RQ1: What is the relative effectiveness of different AI prompting strategies for generating requirements, use cases, and user stories?
RQ2: How does AI-developed requirements, use cases, and user stories compare with those produced by human agents?
RQ3: Does the choice of large language model (LLM) technology used by an AI agent affect the quality of the requirements, use cases, and user stories?

2. Literature Review

There are three relevant lines of research: agent engineering, requirements engineering and the use of large language models (LLMs) to complete requirements engineering tasks.

2.1. Agent Engineering

The term prompt engineering was coined by Gwern Branwen in his 2020 essay Prompts and Programming [4], though it did not appear in an academic paper until 2021 [5]. Prompt engineering is “strategically designing task-specific instructions, referred to as prompts, to guide model output without altering parameters” [6]. Several prompt engineering techniques have been described, including Chain-of-Thought [7], Logical Chain-of-Thought [8], Chain of Symbol [9], Automatic Chain-of-Thought [10], Least-to-Most [11], Self-Consistency prompting [12], and Tree-of-Thoughts [13]. The common characteristic is to provide all the examples, context, and specificity required for an LLM to produce the desired outcome [14].

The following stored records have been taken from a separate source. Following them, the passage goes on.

/-- IMAGE_RESUME (R242, R244, R291, R317): a gang's images resume by GANG_BANK_HOLD; a shadow image enters by the swap. A
task that starts afresh reads no image. -/
def execImageResume (x : CtxId) (slot : Nat) (readable : Bool) (s : State) : Out :=
  match (getCaux s x).images.find? (fun i => i.slot == slot) with
  | none => .fault .notEnabled
  | some i =>
    match i.bank.task with
    | none => .fault .notEnabled
    | some t =>
      if !imageReady s x i then .fault .notEnabled
      else if !i.fresh && !(readable && imageWhole s x i) then .next (loseImage s x i t)
      else if i.gang || !imageFirst s i then .fault .notEnabled
      else match imageCore s i with
        | none => .fault .notEnabled
        | some c => if i.shadow then .next (beginSwap s c (.image x slot)) else .next (resumeImage s x i c .active)

/-! ### SHADOW_BANK_START (R96) -/

/-- R245: a continuation goes back to its core's queue, or waits with the dispatcher for room. -/
def returnReady (s : State) (c : CoreId) (r : Ready) : State :=
  if (getCore s c).work.ready.length < 64 then pushReady s c r
  else modDisp s (fun d => { d with waits := d.waits ++ [{ core := some c, what := .ready r }] })

/-- Does a task of a gang group that was placed with it run in a bank? -/
def gangRuns (s : State) (kinst : Word) (n : Nat) : Bool :=
  (bankTasks s).any (fun t => t.2.2.isOf kinst n && (getAux s t.1 t.2.1).gang)

/-- R289: a gang group of which no member has started yet is PENDING again. -/
def gangAgain (s : State) (kinst : Word) (n : Nat) : State :=
  if gangRuns s kinst n then s
  else modInst s kinst n (fun i => { i with gang := if i.gang = .placed then .pending i.opened else i.gang })

/-- R246, R247, R289, R291: an entry that is barred meanwhile goes back: to a queue of its core, to the head of its pool if
its instance is FROZEN or it is a member of a gang group, and the group, if no member has started, to PENDING. -/
def returnEntry (s : State) (c : CoreId) (e : Enters) : State :=
  match e with
  | .start q =>
    (match q.task.kind with
     | .cont => returnReady s c { what := .start q, pinned := true, prio := q.task.prio, order := q.order }
     | .renq => enterEngine s (some c) q
     | .handler _ => enterEngine s none q
     | .member | .spawned =>
       let s := gangAgain s q.task.kinst q.task.node
       if !heldByFreeze s q.task && ((getInst s q.task.kinst q.task.node).any (fun i => i.gang == .none) || !q.task.member)
         && (getCore s c).work.tile.length < 8
       then modCore s c (fun k => { k with work := { k.work with tile := k.work.tile ++ [q] } })
       else modInst s q.task.kinst q.task.node (fun i => { i with pool := q :: i.pool }))
  | .slot x n => readyCont s x n (if (getCore s c).work.ready.length < 64 then some c else none)
  | .image x n =>
    (match ((getCaux s x).images.find? (fun i => i.slot == n && i.gang)).bind (fun i => i.bank.task) with
     | some t => modInst s t.kinst t.node (fun i => { i with gang := if i.gang = .placed then .pending i.opened else i.gang })
     | none => s)

/-- Is an image of a gang group? -/
def gangImage (s : State) (e : Enters) : Bool :=
  match e with
  | .image x n => (getCaux s x).images.any (fun i => i.slot == n && i.gang)
  | .start _ | .slot _ _ => false

/-- The task of what a swap has taken. -/
def entersTask (s : State) (e : Enters) : Option Task :=
  match e with
  | .start q => some q.task
  | .slot x n => ((getCaux s x).conts.find? (fun k => k.slot == n)).map (·.task)
  | .image x n => ((getCaux s x).images.find? (fun i => i.slot == n)).bind (fun i => i.bank.task)

/-- Is a task a member of a gang group that has been placed? -/
def inPlacedGang (s : State) (t : Task) : Bool :=
  t.member && (match getInst s t.kinst t.node with
    | some i => i.gang == .placed
    | none => false)

/-- R96: what a swap has taken starts in the shadow bank. -/
def enterShadow (s : State) (c : CoreId) (e : Enters) : State :=
  match e with
  | .start q => modAux (startTask s c .shadow q) c .shadow (fun a => { a with gang := inPlacedGang s q.task })
  | .slot _ _ => enterBank s c .shadow e
  | .image x n => (match (getCaux s x).images.find? (fun i => i.slot == n) with
      | some i => resumeImage s x i c .shadow
      | none => s)

/-- R233, R247, R289, R313: may what a swap has taken start now? An image resumes although its instance is FROZEN. A gang
group that is PENDING again starts whole. -/
def mayEnter (s : State) (t : Task) (e : Enters) : Bool :=
  classAllowed s t.eclass && dispatches s t.ctx
    && (!(t.member || gangImage s e) || (getInst s t.kinst t.node).all (fun i => i.gang == .none || i.gang == .placed))
    && (match e with
        | .image _ _ => true
        | .start _ | .slot _ _ => !heldByFreeze s t)

/-- R244: the image that a swap has taken, if it cannot be read whole any more. -/
def spoiled (s : State) (e : Enters) : Option (CtxId × ParkImg) :=
  match e with
  | .image x n => ((getCaux s x).images.find? (fun i => i.slot == n && !i.fresh && !imageWhole s x i)).map (fun i => (x, i))
  | .start _ | .slot _ _ => none

/-- SHADOW_BANK_START (R96): a task cancelled or barred meanwhile does not start, and the swap back begins. -/
def execShadowBankStart (c : CoreId) (s : State) : Out :=
  match (getCore s c).swap with
  | .toShadow due e =>
    if s.cal.cycle < due then .fault .notEnabled
    else
      let back (s : State) : State := modCore s c (fun k => { k with swap := .toActive (s.cal.cycle + 64) })
      if !entersLive s e then .next (back s)
      else match entersTask s e with
        | none => .next (back s)
        | some t =>
          if !mayEnter s t e then .next (back (returnEntry s c e))
          else match spoiled s e with
            | some (x, i) => .next (back (loseImage (returnEntry s c e) x i t))
            | none => .next (enterShadow (modCore s c (fun k => { k with swap := .urgent })) c e)
  | .none | .toActive _ | .urgent => .fault .notEnabled

/-! ### GANG_BANK_HOLD (R289, R291) -/

/-- R291: the images of a gang enter their cores. -/
def placeImages (s : State) (x : CtxId) (b : BankId) : List (CoreId × ParkImg) → State
  | [] => s
  | (c, i) :: l =>
    let s := match b with
      | .active => resumeImage s x i c .active
      | .shadow => enterHeld s c (.image x i.slot)
    placeImages s x b l

/-- R289: the members of a gang enter their cores, rank j on the j-th. -/
def placeMembers (s : State) (b : BankId) : List (CoreId × QTask) → State
  | [] => s
  | (c, q) :: l => placeMembers (placeMember s c b q) b l

/-- R289, R291: every listed bank is held: the group is PLACED. -/
def placeGang (s : State) (k : Kernel) (n : Nat) (b : BankId) (cores : List CoreId) : State :=
  let imgs := gangImages s k n
  let s := foldAll s cores (fun s c => modAux s c b (fun a => { a with hold := none }))
  match getInst s k.kinst n with
  | none => s
  | some i =>
    let s := modInst s k.kinst n (fun i => { i with gang := .placed })
    if !imgs.isEmpty then placeImages s k.ctx b (List.zip cores imgs)
    else
      let ms := poolMembers i
      let s := modInst s k.kinst n (fun i => { i with pool := i.pool.filter (fun q => !q.task.member) })
      placeMembers s b (List.zip cores ms)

A more advanced form of AI is the use of AI agents [15] or agentic systems [16], defined as systems that perceive their environment and act to maximize expected performance based on prior knowledge and experience [17]. Building such systems, known as Agent Engineering [18], involves “the development of autonomous computational or physical entities capable of perceiving, reasoning, adapting, learning, cooperating and delegating in a dynamic environment.” Several agents have been developed for specific tasks, such as software engineering [19], e-commerce navigation [20], and even for Minecraft tasks [21] Techniques used to train AI agents for these specialized tasks include imitation learning [20], reinforcement learning [21], task-specific fine-tuning [22], and system-level scaffolding [19]. As Shah summarizes: “We also need this [agent] to be systematically created with enough generalizability and explainability to be useful for the same or similar experiments by other researchers, by other LLMs, and at different times” [23], p.57.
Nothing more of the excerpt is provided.